During hardened software component execution, the signature values computed at run-time are compared with the compile-time ones. In the case a CFE is detected, an error variable is set, allowing to trigger possible mitigation strategies.

#### B. Common Control Flow Check Algorithms

Common CFC algorithms are Enhanced Control Flow Checking using Assertions (ECCA) [6], CFC by Software Signature (CFCSS) [7] and Yet Another Control-Flow Checking using Assertions (YACCA) [5]. The essential difference among these techniques is how signatures are computed, and how checks are performed. The methods mentioned above update signature only before performing a BB transition, limiting them to detect only CFEs causing illegal transitions between them (this is called inter-block detection).

In order to obtain more coverage for these methods, detecting if some of the BB instructions are skipped or repeated (intra-block detection), new algorithms can be introduced. Relationship Signatures for Control Flow Checking (RSCFC) [8], Software Implemented Error Detection (SIED) [9], and Random Additive Control Flow Error Detection (RACFED) [10] update their signatures after each statement, allowing to check if they are executed in the correct order.

# III. ROAD TO CFC AND SOME SOLUTIONS

In the scenario of a multi-core microcontroller, in which each core can have a different ASIL, decomposition might be applied, by splitting the Technical Safety Requirements (TSRs) with highest ASILs in two: the computing-intensive part on lower integrity cores, and the checking of the latter proper functionality on higher-integrity ones.

This strategy is aimed to cover the failure modes of digital components with lower ASIL as specified in ISO 26262-11 Table 3, by introducing software safety mechanisms. The

idea is to decompose the TSR in hardware and software requirements, assuming that all the validation and testing activities are applied by the integrator.

The considered application to be hardened, as explained in the subsections III-B and III-C, is in charge to control the steering lock of a car. Since an engagement of the steering lock during the driving can provoke an accident, the steering lock functionality is safety related and classified as ASIL-D.

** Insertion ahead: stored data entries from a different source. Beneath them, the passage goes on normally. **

-- ==== Sys2Proof/Laws/KeepsLinks.lean ====
section
/-! SUPPORT. One lemma for each operation and each meaning of the links, the lanes and the pair:
it leaves the variant, device time and the queue of commands alone and keeps the canonical form of the memory; a meaning always answers
a next state. -/

namespace Sys2Proof.Machine

/-! ### LinkBase -/

theorem portEvent_keeps {M : List Host.Cell → Prop} {z₀ : State} (s : State) (p : Nat) (f : Fld) (k₀ : Keeps M z₀ s) : Keeps M z₀
    (portEvent s p f) := by
  unfold portEvent
  repeat' (first
    | with_reducible assumption | with_reducible apply keeps_ite | with_reducible apply wrB_keeps | with_reducible apply raiseSource_keeps
    | (intros; with_reducible assumption) | (intro t x ht) | (intro t ht) | split | dsimp only | with_reducible apply keeps_mk)

theorem countSlots_keeps {M : List Host.Cell → Prop} {z₀ : State} (s : State) (p vc n : Nat) (k₀ : Keeps M z₀ s) : Keeps M z₀ (countSlots s
    p vc n) := by
  unfold countSlots
  repeat' (first
    | with_reducible assumption | with_reducible apply keeps_ite | with_reducible apply setLink_keeps | (intros; with_reducible assumption)
    | (intro t x ht) | (intro t ht) | split | dsimp only | with_reducible apply keeps_mk)

theorem sessionOpen_keeps {M : List Host.Cell → Prop} {z₀ : State} (s : State) (p : Nat) (k₀ : Keeps M z₀ s) : Keeps M z₀ (sessionOpen s p)
    := by
  unfold sessionOpen
  repeat' (first
    | with_reducible assumption | with_reducible apply keeps_ite | with_reducible apply wr_keeps | with_reducible apply wrB_keeps
    | with_reducible apply addWrap_keeps | with_reducible apply setLink_keeps | (intros; with_reducible assumption) | (intro t x ht)
    | (intro t ht) | split | dsimp only | with_reducible apply keeps_mk)

theorem samplesLost_keeps {M : List Host.Cell → Prop} {z₀ : State} (s : State) (p : Nat) (k₀ : Keeps M z₀ s) : Keeps M z₀ (samplesLost s p)
    := by
  unfold samplesLost
  repeat' (first
    | with_reducible assumption | with_reducible apply keeps_ite | with_reducible apply sampleWrite_keeps
    | with_reducible apply keeps_foldl | (intros; with_reducible assumption) | (intro t x ht) | (intro t ht) | split | dsimp only
    | with_reducible apply keeps_mk)

theorem sessionEnd_keeps {M : List Host.Cell → Prop} {z₀ : State} (s : State) (p : Nat) (k₀ : Keeps M z₀ s) : Keeps M z₀ (sessionEnd s p)
    := by
  unfold sessionEnd
  repeat' (first
    | with_reducible assumption | with_reducible apply keeps_ite | with_reducible apply wrB_keeps | with_reducible apply setLink_keeps
    | with_reducible apply settleFences_keeps | with_reducible apply countSat_keeps | with_reducible apply samplesLost_keeps
    | (intros; with_reducible assumption) | (intro t x ht) | (intro t ht) | split | dsimp only | with_reducible apply keeps_mk)
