-- ==== Sys2Proof/Laws/PerInstr.lean ====
section
/-! SUPPORT. Statements about every command as syntax, one lemma for each constructor: a well-formed command carries at most 1,024 bytes of
data, the 16 lines of the longest write run or of a LINES unit (R311, R329). -/

namespace Sys2Proof.Laws
open Machine

/-- The bytes of data that a command carries. -/
def payloadBytes : Instr → Nat
  | .readReq _ _ _ => 0
  | .writeReq _ _ _ _ data => data.length
  | .readRun _ _ _ _ => 0
  | .writeRun _ _ _ _ data => data.length
  | .faddReq _ _ _ data => data.length
  | .fandReq _ _ _ data => data.length
  | .forReq _ _ _ data => data.length
  | .fxorReq _ _ _ data => data.length
  | .swapReq _ _ _ data => data.length
  | .casReq _ _ _ data => data.length
  | .fminsReq _ _ _ data => data.length
  | .fminuReq _ _ _ data => data.length
  | .fmaxsReq _ _ _ data => data.length
  | .fmaxuReq _ _ _ data => data.length
  | .accReq _ _ _ _ _ data => data.length
  | .rdcvReq _ _ _ => 0
  | .fenceReq _ => 0
  | .malformedUnit _ => 0
  | .orderedRelease _ _ => 0
  | .bankSlot _ => 0
  | .arbitrationSettingApply => 0
  | .tallyStep => 0
  | .semTry => 0
  | .semRelease => 0
  | .semTicket => 0
  | .semServe => 0
  | .semPeek => 0
  | .stateWrite => 0
  | .notifyRead => 0
  | .notifyWrite => 0
  | .semClear _ _ => 0
  | .semClearStep => 0
  | .semStatClear _ _ => 0
  | .payloadWrite => 0
  | .mailboxRead => 0
  | .doorbell => 0
  | .mailboxClaim => 0
  | .bindingWrite => 0
  | .mailboxCommit => 0
  | .mbxClear _ _ => 0
  | .mbxClearStep => 0
  | .mbxStatClear _ _ => 0
  | .arbStatClear _ _ => 0
  | .vatCtlWrite _ _ _ => 0
  | .vatRearm _ _ _ => 0
  | .vatStatClear _ _ _ => 0
  | .registerWrite _ _ _ => 0
  | .responseSend _ _ => 0
  | .engineIssue _ => 0
  | .nopDesc _ _ => 0
  | .copyDesc _ _ => 0
  | .fillDesc _ _ => 0
  | .gatherDesc _ _ => 0
  | .scatterDesc _ _ => 0
  | .accumDesc _ _ => 0
  | .crcDesc _ _ => 0
  | .compareDesc _ _ => 0
  | .semaTry _ _ => 0
  | .semaRelease _ _ => 0
  | .semaTicket _ _ => 0
  | .semaServe _ _ => 0
  | .semaPeek _ _ => 0
  | .semaNotify _ _ => 0
  | .postDesc _ _ => 0
  | .waitTally _ _ => 0
  | .waitCompletions _ _ => 0
  | .waitFree _ _ => 0
  | .waitTake _ _ => 0
  | .waitReevaluate _ _ => 0
  | .waitTimeout _ _ => 0
  | .pushDesc _ _ => 0
  | .descriptorFence _ _ => 0
  | .matchArrive _ _ => 0
  | .matchPost _ _ => 0
  | .matchProbe _ _ => 0
  | .matchCancel _ _ => 0
  | .accessReissue _ _ => 0
  | .descriptorRetire _ _ => 0
  | .qTailWrite _ _ _ _ => 0
  | .qCfgWrite _ _ _ _ => 0
  | .stopQueue _ _ _ _ => 0
  | .goQueue _ _ _ _ => 0
  | .resumeRetry _ _ _ _ => 0
  | .resumeSkip _ _ _ _ => 0
  | .offlineWrite _ _ _ => 0
  | .engineOfflineDone _ => 0
  | .engineReset _ _ _ => 0
  | .rackCopyLine _ => 0
  | .mcCtlWrite _ _ _ => 0
  | .mcStatClear _ _ => 0
  | .intcCycle => 0
  | .setPend _ _ _ => 0
  | .pendingClear _ _ _ => 0
  | .targetWrite _ _ _ => 0
  | .tgtClaim _ _ => 0
  | .tgtEoi _ _ _ => 0
  | .asleepWrite _ _ _ => 0
  | .messageSend _ => 0
  | .scrubVisit => 0
  | .logWrite => 0
  | .remapCopy => 0
  | .logClear _ _ => 0
  | .intStatClear _ _ => 0
  | .intInjectWrite _ _ => 0
  | .bgGroupBegin _ => 0
  | .holdTimeout _ => 0
  | .tstCmdStart _ _ => 0
  | .foregroundTestEnd => 0
  | .abortTest _ _ => 0
  | .tstStatClear _ _ => 0
  | .rmpCmdGo _ _ => 0
  | .retCmdStart _ _ => 0
  | .tstEngGo _ _ => 0
  | .engineSelftestEnd _ _ => 0
  | .flitReceive _ symbols => (symbols.map List.length).sum / 4
  | .nakTimeout _ => 0
  | .ackTimeout _ => 0
  | .flitSend _ => 0
  | .replayFlits _ => 0
  | .ptStatClear _ _ _ => 0
  | .emfUpdate _ _ _ => 0
  | .readaptTimeout _ _ => 0
  | .markerMissing _ _ => 0
  | .eiIdleTimeout _ => 0
  | .eiReq marker => marker.bytes.length
  | .eiAck marker => marker.bytes.length
  | .eiNak marker => marker.bytes.length
  | .eiExit _ => 0
  | .wakeBurst _ => 0
  | .eiExitTimeout _ => 0
  | .retrainReq marker => marker.bytes.length
  | .retrainTimeout _ => 0
  | .trainingBlock _ _ _ block => block.length
  | .trainingTimeout _ => 0
  | .signalLoss _ => 0
  | .downBackoffEnd _ => 0
  | .unansweredBackoffEnd _ => 0
  | .lphRetrain _ _ _ => 0
  | .spareNowWrite _ _ _ => 0
  | .unspareWrite _ _ _ => 0
  | .loopWrite _ _ _ => 0
  | .minClear _ _ _ _ => 0
  | .lnStatClear _ _ => 0
  | .linesUnit _ _ _ _ data => data.length
  | .semUnit _ _ _ _ _ => 0
  | .mbxUnit _ _ _ _ _ data => data.length
  | .vatUnit _ _ _ data => data.length
  | .acceptUnit _ _ => 0
  | .helloUnit _ _ => 0
  | .helloSend => 0
  | .pairPortLoss _ => 0
  | .promoteWrite _ _ => 0
  | .autoPromote => 0
  | .joinWrite _ _ => 0
  | .leaveWrite _ _ => 0
  | .syncCopy => 0
  | .healReq _ _ _ => 0
  | .healData _ _ _ _ data => data.length
  | .pwrRegionWrite _ _ => 0
  | .retainWakeDone _ => 0
  | .retainIdleTimeout _ => 0
  | .offWakeDone _ => 0
  | .devStateWrite _ _ => 0
  | .holdEntry _ => 0
  | .holdEnd _ => 0
  | .brownoutReset => 0
  | .powerOn => 0
  | .railFail _ => 0
  | .pinReset => 0
  | .warmReset _ _ => 0
  | .portReset _ _ => 0
  | .startStep _ => 0
  | .s8Timeout => 0
  | .s9Timeout => 0
  | .refclkLoss => 0
  | .refclkReturn => 0
  | .scHalt => 0
  | .fatalError _ _ => 0
  | .cellarRecordDone => 0
  | .fatalWatchdog => 0
  | .enumFrame f => f.payload.length
  | .lineFrame f => f.payload.length
  | .pollFrame f => f.payload.length
  | .statusFrame f => f.payload.length
  | .peekFrame f => f.payload.length
  | .peekDone => 0
  | .consoleCharacter _ => 0
  | .consoleBreak => 0
  | .helpCmd _ => 0
  | .showCmd _ => 0
  | .getCmd _ => 0
  | .setCmd _ => 0
  | .modeHuman _ => 0
  | .modeMachine _ => 0
  | .unlockCmd _ => 0
  | .lockCmd _ => 0
  | .phraseCmd _ => 0
  | .grantPriv _ => 0
  | .grantUnpriv _ => 0
  | .portEnable _ => 0
  | .portDisable _ => 0
  | .portResetCommand _ => 0
  | .portRetrain _ => 0
  | .portSpare _ => 0
  | .portUnspare _ => 0
  | .portRates _ => 0
  | .bankRetire _ => 0
  | .bankRemap _ => 0
  | .engineOffline _ => 0
  | .engineOnline _ => 0
  | .engineResetCommand _ => 0
  | .engineTest _ => 0
  | .testCmd _ => 0
  | .scrubOn _ => 0
  | .scrubOff _ => 0
  | .scrubPeriod _ => 0
  | .pairRole _ => 0
  | .pairPorts _ => 0
  | .pairMirror _ => 0
  | .pairJoin _ => 0
  | .pairPromote _ => 0
  | .pairLeave _ => 0
  | .recordStart _ => 0
  | .recordCellar _ => 0
  | .resetWarm _ => 0
  | .resetPort _ => 0
  | .consoleBaud _ => 0
  | .keeperTimeout _ => 0
  | .lockoutTick => 0
  | .mgStatClear _ _ => 0
  | .pcCfgWrite _ _ _ => 0
  | .freezeCounters _ _ => 0
  | .clearAll _ _ => 0
  | .smpCtlWrite _ _ => 0
  | .smpClear _ _ => 0
  | .smpIdxWrite _ _ => 0
  | .trIdxWrite _ _ => 0
  | .trClear _ _ => 0
  | .celCtlWrite _ _ => 0
  | .resetNRise => 0
  | .undefinedTypeFrame f _ => f.payload.length
  | .unknownCommand _ => 0
  | .lossOfLock _ _ => 0
  | .retainEntryDone _ => 0
  | .s4Timeout => 0
  | .spareTestPassBegin _ => 0
  | .scRepairPolicy _ => 0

#### A. Technical Safety Concept (TSC) example

This section provides an example of TSC, assuming that an ASIL-D TSR is allocated to the system under analysis. The generic TSR can be specified as follows:

**TSR**: In case of failure, the system shall apply the safety related function within 100ms, ASIL-D.

By following the usual requirements deployment process [11], the corresponding HW and SW Safety Requirements (HWSR and SWSR) inherit the same ASIL of parent TSR. The objective is to be able to satisfy the TSR, and the corresponding hardware and software requirements, also in those scenarios where, because of task mapping constraints, the safety related function cannot be completely executed on cores with the highest safety integrity (e.g. no lockstep cores).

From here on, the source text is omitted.